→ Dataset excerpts
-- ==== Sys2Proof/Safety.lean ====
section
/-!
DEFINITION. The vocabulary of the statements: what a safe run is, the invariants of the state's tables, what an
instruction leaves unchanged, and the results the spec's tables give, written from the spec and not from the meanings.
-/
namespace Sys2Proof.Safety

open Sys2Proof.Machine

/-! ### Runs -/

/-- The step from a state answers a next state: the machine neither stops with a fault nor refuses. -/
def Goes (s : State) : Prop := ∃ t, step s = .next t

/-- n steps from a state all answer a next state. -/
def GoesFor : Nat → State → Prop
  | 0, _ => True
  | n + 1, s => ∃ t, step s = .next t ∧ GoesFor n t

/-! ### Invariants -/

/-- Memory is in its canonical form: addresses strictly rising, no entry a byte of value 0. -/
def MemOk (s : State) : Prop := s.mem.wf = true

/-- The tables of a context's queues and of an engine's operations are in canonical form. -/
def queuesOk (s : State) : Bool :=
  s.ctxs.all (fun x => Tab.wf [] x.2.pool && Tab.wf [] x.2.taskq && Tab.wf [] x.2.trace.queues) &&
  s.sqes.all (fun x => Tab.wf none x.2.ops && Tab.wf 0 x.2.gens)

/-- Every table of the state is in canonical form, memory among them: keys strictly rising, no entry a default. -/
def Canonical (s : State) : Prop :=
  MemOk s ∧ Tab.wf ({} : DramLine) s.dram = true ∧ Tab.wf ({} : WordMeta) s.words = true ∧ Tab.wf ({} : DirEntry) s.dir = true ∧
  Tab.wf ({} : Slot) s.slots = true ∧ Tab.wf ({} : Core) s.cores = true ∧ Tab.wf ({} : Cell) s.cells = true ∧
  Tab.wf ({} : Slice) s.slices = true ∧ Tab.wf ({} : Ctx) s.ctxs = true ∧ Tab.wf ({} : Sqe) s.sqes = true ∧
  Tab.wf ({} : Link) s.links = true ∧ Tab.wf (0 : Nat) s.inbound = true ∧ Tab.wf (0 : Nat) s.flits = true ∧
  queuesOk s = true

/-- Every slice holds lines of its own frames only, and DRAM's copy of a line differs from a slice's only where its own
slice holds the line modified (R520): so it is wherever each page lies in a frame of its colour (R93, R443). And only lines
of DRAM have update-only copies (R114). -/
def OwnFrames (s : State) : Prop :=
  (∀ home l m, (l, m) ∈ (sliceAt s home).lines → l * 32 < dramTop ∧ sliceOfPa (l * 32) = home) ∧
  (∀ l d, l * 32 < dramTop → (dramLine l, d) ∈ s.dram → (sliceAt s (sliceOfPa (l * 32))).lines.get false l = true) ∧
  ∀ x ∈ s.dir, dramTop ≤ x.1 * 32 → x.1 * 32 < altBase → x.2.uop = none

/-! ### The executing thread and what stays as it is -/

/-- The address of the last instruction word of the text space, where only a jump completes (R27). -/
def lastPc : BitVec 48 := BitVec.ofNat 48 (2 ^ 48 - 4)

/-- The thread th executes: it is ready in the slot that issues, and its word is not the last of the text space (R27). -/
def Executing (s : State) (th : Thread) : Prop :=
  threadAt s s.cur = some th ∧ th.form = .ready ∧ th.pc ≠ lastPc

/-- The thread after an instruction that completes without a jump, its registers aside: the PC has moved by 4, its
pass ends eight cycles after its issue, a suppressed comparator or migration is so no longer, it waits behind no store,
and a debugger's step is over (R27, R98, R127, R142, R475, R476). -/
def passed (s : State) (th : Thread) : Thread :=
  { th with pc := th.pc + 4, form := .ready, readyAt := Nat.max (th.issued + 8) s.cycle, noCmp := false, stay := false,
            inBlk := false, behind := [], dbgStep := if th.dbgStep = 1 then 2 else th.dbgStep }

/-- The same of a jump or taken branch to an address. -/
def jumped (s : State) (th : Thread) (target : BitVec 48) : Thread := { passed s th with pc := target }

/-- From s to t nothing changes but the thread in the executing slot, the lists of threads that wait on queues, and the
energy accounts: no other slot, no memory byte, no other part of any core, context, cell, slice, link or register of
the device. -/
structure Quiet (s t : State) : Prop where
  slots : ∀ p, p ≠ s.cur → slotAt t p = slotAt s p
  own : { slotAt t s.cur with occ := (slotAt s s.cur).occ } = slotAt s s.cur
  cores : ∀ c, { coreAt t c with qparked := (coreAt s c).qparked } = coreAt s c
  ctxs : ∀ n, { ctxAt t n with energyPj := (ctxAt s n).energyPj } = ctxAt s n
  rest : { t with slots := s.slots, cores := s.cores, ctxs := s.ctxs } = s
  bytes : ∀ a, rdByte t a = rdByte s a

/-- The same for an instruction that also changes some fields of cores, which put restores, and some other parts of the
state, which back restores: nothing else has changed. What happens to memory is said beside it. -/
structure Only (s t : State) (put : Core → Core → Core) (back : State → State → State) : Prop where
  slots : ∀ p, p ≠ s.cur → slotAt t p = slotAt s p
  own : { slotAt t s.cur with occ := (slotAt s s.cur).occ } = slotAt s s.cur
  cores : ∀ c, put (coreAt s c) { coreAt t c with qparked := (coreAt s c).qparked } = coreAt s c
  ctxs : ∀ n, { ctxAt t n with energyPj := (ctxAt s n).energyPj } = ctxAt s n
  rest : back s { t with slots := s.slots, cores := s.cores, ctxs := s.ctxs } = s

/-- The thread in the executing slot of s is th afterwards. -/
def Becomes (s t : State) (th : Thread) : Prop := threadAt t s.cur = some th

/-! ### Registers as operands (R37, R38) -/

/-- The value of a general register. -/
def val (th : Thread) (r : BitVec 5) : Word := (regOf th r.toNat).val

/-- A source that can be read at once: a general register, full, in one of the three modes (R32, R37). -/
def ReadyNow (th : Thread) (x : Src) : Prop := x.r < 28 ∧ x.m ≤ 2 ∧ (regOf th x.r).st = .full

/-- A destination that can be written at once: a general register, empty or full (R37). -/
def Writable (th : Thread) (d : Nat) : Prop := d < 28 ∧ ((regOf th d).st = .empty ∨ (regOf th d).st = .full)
...
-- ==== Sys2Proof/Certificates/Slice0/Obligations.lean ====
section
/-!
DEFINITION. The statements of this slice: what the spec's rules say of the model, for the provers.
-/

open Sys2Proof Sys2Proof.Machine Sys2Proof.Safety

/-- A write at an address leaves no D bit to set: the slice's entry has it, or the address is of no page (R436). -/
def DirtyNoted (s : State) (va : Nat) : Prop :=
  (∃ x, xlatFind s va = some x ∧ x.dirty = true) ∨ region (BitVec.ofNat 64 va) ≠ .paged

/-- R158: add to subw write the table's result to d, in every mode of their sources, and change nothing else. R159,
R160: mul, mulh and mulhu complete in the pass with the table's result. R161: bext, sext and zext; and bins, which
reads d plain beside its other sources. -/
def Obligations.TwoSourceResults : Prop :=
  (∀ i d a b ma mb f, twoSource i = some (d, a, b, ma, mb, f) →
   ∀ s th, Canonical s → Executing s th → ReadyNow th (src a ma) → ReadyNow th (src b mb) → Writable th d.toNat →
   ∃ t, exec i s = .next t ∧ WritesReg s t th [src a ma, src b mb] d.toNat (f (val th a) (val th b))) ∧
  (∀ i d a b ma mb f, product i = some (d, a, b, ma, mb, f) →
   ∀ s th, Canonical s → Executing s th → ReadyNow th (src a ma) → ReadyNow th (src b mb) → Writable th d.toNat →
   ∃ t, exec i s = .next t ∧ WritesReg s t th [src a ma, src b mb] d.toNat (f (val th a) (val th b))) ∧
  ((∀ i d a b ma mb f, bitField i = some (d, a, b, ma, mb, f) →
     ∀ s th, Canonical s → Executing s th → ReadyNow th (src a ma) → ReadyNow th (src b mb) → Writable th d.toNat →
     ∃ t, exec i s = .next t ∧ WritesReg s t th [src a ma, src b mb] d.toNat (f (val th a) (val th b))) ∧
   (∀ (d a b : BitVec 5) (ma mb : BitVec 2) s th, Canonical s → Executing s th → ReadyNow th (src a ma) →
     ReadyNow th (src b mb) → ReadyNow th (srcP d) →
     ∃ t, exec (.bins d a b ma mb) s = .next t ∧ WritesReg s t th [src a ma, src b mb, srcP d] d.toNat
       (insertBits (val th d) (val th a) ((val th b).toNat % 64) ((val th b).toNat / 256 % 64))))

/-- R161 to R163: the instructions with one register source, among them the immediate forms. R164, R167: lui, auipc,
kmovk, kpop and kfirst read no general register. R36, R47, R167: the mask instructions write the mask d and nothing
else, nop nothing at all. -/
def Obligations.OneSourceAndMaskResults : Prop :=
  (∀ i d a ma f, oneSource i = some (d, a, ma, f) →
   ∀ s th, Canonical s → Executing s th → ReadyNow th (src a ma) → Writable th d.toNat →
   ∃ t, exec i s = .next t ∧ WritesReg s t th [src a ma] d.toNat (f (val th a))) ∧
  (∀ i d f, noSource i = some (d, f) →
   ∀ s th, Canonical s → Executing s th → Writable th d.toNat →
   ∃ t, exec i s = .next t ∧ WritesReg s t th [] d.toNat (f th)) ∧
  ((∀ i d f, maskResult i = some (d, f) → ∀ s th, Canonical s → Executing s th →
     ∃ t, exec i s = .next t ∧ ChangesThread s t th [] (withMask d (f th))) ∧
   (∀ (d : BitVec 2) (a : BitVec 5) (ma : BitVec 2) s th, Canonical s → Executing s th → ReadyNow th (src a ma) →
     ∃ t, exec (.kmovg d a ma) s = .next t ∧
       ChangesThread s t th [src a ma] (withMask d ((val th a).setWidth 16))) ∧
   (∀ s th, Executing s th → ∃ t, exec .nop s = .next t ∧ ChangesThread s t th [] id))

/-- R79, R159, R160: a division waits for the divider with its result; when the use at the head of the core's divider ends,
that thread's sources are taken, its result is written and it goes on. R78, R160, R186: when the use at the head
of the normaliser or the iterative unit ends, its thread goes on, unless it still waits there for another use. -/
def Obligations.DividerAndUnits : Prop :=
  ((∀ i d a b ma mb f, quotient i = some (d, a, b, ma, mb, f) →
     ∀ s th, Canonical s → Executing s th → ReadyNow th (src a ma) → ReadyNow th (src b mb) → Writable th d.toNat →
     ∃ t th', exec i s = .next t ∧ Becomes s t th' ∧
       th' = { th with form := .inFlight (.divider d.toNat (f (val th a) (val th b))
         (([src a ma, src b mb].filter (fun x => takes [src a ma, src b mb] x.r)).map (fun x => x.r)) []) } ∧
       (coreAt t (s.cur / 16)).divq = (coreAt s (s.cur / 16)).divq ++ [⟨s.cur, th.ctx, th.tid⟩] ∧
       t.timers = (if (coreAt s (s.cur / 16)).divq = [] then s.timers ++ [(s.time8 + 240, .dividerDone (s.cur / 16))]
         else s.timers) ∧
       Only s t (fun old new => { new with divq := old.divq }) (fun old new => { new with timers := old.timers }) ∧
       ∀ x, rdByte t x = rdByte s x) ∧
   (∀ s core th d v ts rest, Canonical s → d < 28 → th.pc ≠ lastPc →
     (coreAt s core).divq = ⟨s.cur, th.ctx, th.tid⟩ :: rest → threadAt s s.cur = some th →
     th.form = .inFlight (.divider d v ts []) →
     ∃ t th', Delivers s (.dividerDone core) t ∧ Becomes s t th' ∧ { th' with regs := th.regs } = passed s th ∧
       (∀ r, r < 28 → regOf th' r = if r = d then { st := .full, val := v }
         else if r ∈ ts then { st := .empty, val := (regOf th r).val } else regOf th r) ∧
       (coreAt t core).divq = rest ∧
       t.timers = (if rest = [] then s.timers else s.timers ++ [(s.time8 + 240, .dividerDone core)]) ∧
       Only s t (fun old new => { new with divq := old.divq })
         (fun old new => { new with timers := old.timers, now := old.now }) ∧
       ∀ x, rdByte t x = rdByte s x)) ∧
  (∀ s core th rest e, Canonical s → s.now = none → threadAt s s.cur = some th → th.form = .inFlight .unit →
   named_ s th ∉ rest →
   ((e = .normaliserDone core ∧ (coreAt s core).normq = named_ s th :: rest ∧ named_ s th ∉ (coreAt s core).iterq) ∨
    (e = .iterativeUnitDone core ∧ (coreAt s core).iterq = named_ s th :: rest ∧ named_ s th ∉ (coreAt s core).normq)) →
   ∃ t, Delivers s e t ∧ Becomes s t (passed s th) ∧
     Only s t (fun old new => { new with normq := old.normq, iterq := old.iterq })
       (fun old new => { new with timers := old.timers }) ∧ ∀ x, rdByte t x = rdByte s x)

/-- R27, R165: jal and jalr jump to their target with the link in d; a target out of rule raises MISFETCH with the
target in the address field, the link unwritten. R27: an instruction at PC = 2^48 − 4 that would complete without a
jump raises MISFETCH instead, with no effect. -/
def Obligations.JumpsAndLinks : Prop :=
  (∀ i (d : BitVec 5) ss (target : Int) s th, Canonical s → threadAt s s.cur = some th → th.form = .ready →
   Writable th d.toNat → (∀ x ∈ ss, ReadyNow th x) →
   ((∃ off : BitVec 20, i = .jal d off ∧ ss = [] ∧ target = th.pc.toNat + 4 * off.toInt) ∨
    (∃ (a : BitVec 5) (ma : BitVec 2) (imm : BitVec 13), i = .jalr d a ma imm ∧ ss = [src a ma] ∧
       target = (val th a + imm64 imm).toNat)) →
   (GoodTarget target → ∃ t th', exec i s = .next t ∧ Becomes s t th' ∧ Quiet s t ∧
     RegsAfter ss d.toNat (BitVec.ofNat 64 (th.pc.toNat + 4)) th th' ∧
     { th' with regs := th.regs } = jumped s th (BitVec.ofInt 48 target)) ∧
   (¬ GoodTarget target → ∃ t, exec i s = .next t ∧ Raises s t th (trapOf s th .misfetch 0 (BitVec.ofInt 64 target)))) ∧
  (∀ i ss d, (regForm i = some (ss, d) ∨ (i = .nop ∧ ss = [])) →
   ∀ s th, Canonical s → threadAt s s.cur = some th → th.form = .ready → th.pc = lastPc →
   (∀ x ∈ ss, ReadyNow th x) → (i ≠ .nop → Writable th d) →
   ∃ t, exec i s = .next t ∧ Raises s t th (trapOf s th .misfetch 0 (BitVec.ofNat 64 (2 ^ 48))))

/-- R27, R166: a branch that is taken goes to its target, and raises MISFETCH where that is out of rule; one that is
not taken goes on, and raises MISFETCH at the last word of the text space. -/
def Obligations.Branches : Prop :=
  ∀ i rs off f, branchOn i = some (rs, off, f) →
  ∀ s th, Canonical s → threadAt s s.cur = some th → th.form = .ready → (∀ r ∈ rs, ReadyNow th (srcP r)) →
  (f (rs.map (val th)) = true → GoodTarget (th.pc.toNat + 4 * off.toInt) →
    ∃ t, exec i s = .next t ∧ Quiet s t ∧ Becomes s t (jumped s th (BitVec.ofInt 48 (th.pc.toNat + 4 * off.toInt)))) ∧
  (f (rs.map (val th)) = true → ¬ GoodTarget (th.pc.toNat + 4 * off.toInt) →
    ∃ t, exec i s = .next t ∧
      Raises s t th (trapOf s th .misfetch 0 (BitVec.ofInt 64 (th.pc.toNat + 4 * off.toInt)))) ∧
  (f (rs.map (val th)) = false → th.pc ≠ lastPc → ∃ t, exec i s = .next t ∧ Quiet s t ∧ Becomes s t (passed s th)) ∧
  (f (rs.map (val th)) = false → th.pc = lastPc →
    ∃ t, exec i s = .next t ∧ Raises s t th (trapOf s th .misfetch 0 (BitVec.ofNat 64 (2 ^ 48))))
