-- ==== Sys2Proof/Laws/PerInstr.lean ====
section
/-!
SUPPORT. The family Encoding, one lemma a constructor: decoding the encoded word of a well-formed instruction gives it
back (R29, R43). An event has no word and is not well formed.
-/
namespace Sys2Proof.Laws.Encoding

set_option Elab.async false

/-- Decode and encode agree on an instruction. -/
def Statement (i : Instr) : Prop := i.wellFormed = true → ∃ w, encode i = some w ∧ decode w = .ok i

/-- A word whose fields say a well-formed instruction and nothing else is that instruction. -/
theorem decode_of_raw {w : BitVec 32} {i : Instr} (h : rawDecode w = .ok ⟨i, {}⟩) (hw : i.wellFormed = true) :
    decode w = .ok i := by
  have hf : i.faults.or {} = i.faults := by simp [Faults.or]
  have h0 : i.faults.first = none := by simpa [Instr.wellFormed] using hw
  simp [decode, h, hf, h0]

→ Instructions to follow
Could you set down, exactly as written, the lines above between the one holding "R159, R160: a" and the one holding "else s.timers) ∧", inclusive, and nothing more?

→ Solved problem
/-- R79, R159, R160: a division waits for the divider with its result; when the use at the head of the core's divider ends,
that thread's sources are taken, its result is written and it goes on. R78, R160, R186: when the use at the head
of the normaliser or the iterative unit ends, its thread goes on, unless it still waits there for another use. -/
def Obligations.DividerAndUnits : Prop :=
  ((∀ i d a b ma mb f, quotient i = some (d, a, b, ma, mb, f) →
     ∀ s th, Canonical s → Executing s th → ReadyNow th (src a ma) → ReadyNow th (src b mb) → Writable th d.toNat →
     ∃ t th', exec i s = .next t ∧ Becomes s t th' ∧
       th' = { th with form := .inFlight (.divider d.toNat (f (val th a) (val th b))
         (([src a ma, src b mb].filter (fun x => takes [src a ma, src b mb] x.r)).map (fun x => x.r)) []) } ∧
       (coreAt t (s.cur / 16)).divq = (coreAt s (s.cur / 16)).divq ++ [⟨s.cur, th.ctx, th.tid⟩] ∧
       t.timers = (if (coreAt s (s.cur / 16)).divq = [] then s.timers ++ [(s.time8 + 240, .dividerDone (s.cur / 16))]
         else s.timers) ∧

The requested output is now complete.